Collected data entries
::::

/-- The HBM stacks and their controller. Memory is kept at the stacks, by `pseudo-channel * 768 MiB + byte`; an
unlisted byte reads as zero, which is what training fills in (R278). -/
structure Hbm where
  mem       : List Host.Cell
  marks     : Sparse Nat              -- by burst: 1 uncorrectable, 2 stored as poisoned (R275, R276)
  writeQ    : Sparse (List HbmWrite)  -- by pseudo-channel, oldest first
  readQ     : Sparse (List HbmRead)
  issued    : Sparse (List HbmIssued)   -- reads at the stack whose data has not returned
  accepted  : Nat                     -- requests accepted so far
  parityRun : Sparse Nat              -- consecutive command or address parity errors (R279)
  failures  : Sparse (List Nat)       -- when pseudo-channels of each stack failed (R279)
  weak      : Sparse Nat              -- 1 for a pseudo-channel with a lane to move to a spare (R280)
  scrubDone : Sparse Nat              -- 1 for a pseudo-channel whose scrub pass has ended (R277)
  reported  : Sparse Nat              -- bytes of each stack already reported as MiB (R97)
  delivered : List Byte               -- data of the last read returned
  fault     : Nat                     -- finding of that read: 0 clean, 1 uncorrectable
  deriving DecidableEq, Repr

/-! ### Grottos (chapter 9) -/

/-- An access to a grotto: who, which word, what, the enabled bytes, the data written, what its ECC check finds, OWNER and
GUEST under which it was accepted (R297), and for a read of the host window the bytes of GRT_HOST_DATA that its request
asks for, as offset and length (R309). -/
structure GrottoAcc where
  port    : GrottoPort
  b       : Nat
  word    : Nat
  op      : GrottoOp
  enables : Byte
  data    : BitVec 64
  finding : EccFinding
  rights  : Nat × Nat
  reply   : Option (Nat × Nat)
  deriving DecidableEq, Repr

/-- The grottos beside the GRT page. Words are numbered through the 64 grottos, 131,072 to each; an unlisted word
reads as zero, as the fill of R305 leaves it. -/
structure Grottos where
  mem       : Sparse Nat
  bad       : Sparse Nat            -- 1 for a word with an uncorrectable error
  oldRights : Sparse (Option (Nat × Nat))  -- OWNER and GUEST in force while PENDING reads 1 (R297)
  filling   : Sparse Nat            -- a hand-over's fill runs: 1; with a further one asked for: 2 (R299)
  waiting   : List GrottoAcc        -- accesses that wait for a fill, in order of arrival (R299, R305)
  lastUse   : Sparse Nat            -- when a port last accessed each grotto, plus one; 0 for never (R307)
  window    : Option (Nat × Nat × Nat)  -- window last borrowed: grotto, window, since when (R307)
  delivered : Nat                   -- what the last read served delivered
  marked    : Bool                  -- it carries the uncorrectable mark (R304)
  denied    : Bool                  -- the last access served was denied, or its grotto is fenced
  deriving DecidableEq, Repr

/-! ### Offload DMA and Flowstone (chapters 10 and 11) -/

/-- What a channel waits for in RUN (R322, R329). -/
inductive DmaPhase where
  | none | fetch | move | link
  deriving DecidableEq, Repr

/-- What a burst does: element to element, source to pipe, or pipe to destination (R320, R321). -/
inductive BurstKind where
  | move | feed | drain
  deriving DecidableEq, Repr

/-- A granted burst: addresses in the descriptor's spaces, bytes, and for a drain the pipe's output. -/
structure DmaBurst where
  kind : BurstKind
  src  : Nat
  dst  : Nat
  len  : Nat
  data : List Byte
  deriving DecidableEq, Repr

/-- A DMA channel beside its page. -/
structure DmaCh where
  phase    : DmaPhase
  desc     : List Nat       -- words 0x00 to 0x38 of the descriptor in progress
  granted  : Nat            -- its source bytes granted
  moved    : Nat            -- its source bytes consumed
  outGrant : Nat            -- its destination bytes granted, padding included
  inflight : List DmaBurst  -- granted and not completed, oldest first
  aborting : Bool           -- an ABORT waits for the bursts in flight (R333)
  pipe     : Option Nat     -- the unit held: compressors 0 to 3, decompressors 4 and 5 (R324)
  deriving DecidableEq, Repr

/-- Where a Flowstone stream stands: before its header, among its blocks, before its trailer, or at its end. -/
inductive FlowStage where
  | header | blocks | trailer | done
  deriving DecidableEq, Repr

/-- The stream of a Flowstone unit (chapter 11). -/
structure FlowStream where
  stage : FlowStage
  inBuf : List Byte         -- input taken and not yet encoded or decoded
  out   : List Byte         -- output not yet granted to a destination
  hist  : List Byte         -- the original bytes so far, at most the last 65,536, newest first
  orig  : Nat               -- original bytes so far
  crc   : BitVec 32         -- CRC register over them, before the final exclusive-or
  level : Nat
  wlog  : Nat
  pos   : Nat               -- stream bytes decoded
  ended : Bool              -- the source holds no more bytes
  bad   : Bool              -- a decompressor has rejected the stream (R354)
  deriving DecidableEq, Repr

::::

# What to produce:
What is needed is every line of the records above that contains the word "FlowStage".

# Your solution:
inductive FlowStage where
  stage : FlowStage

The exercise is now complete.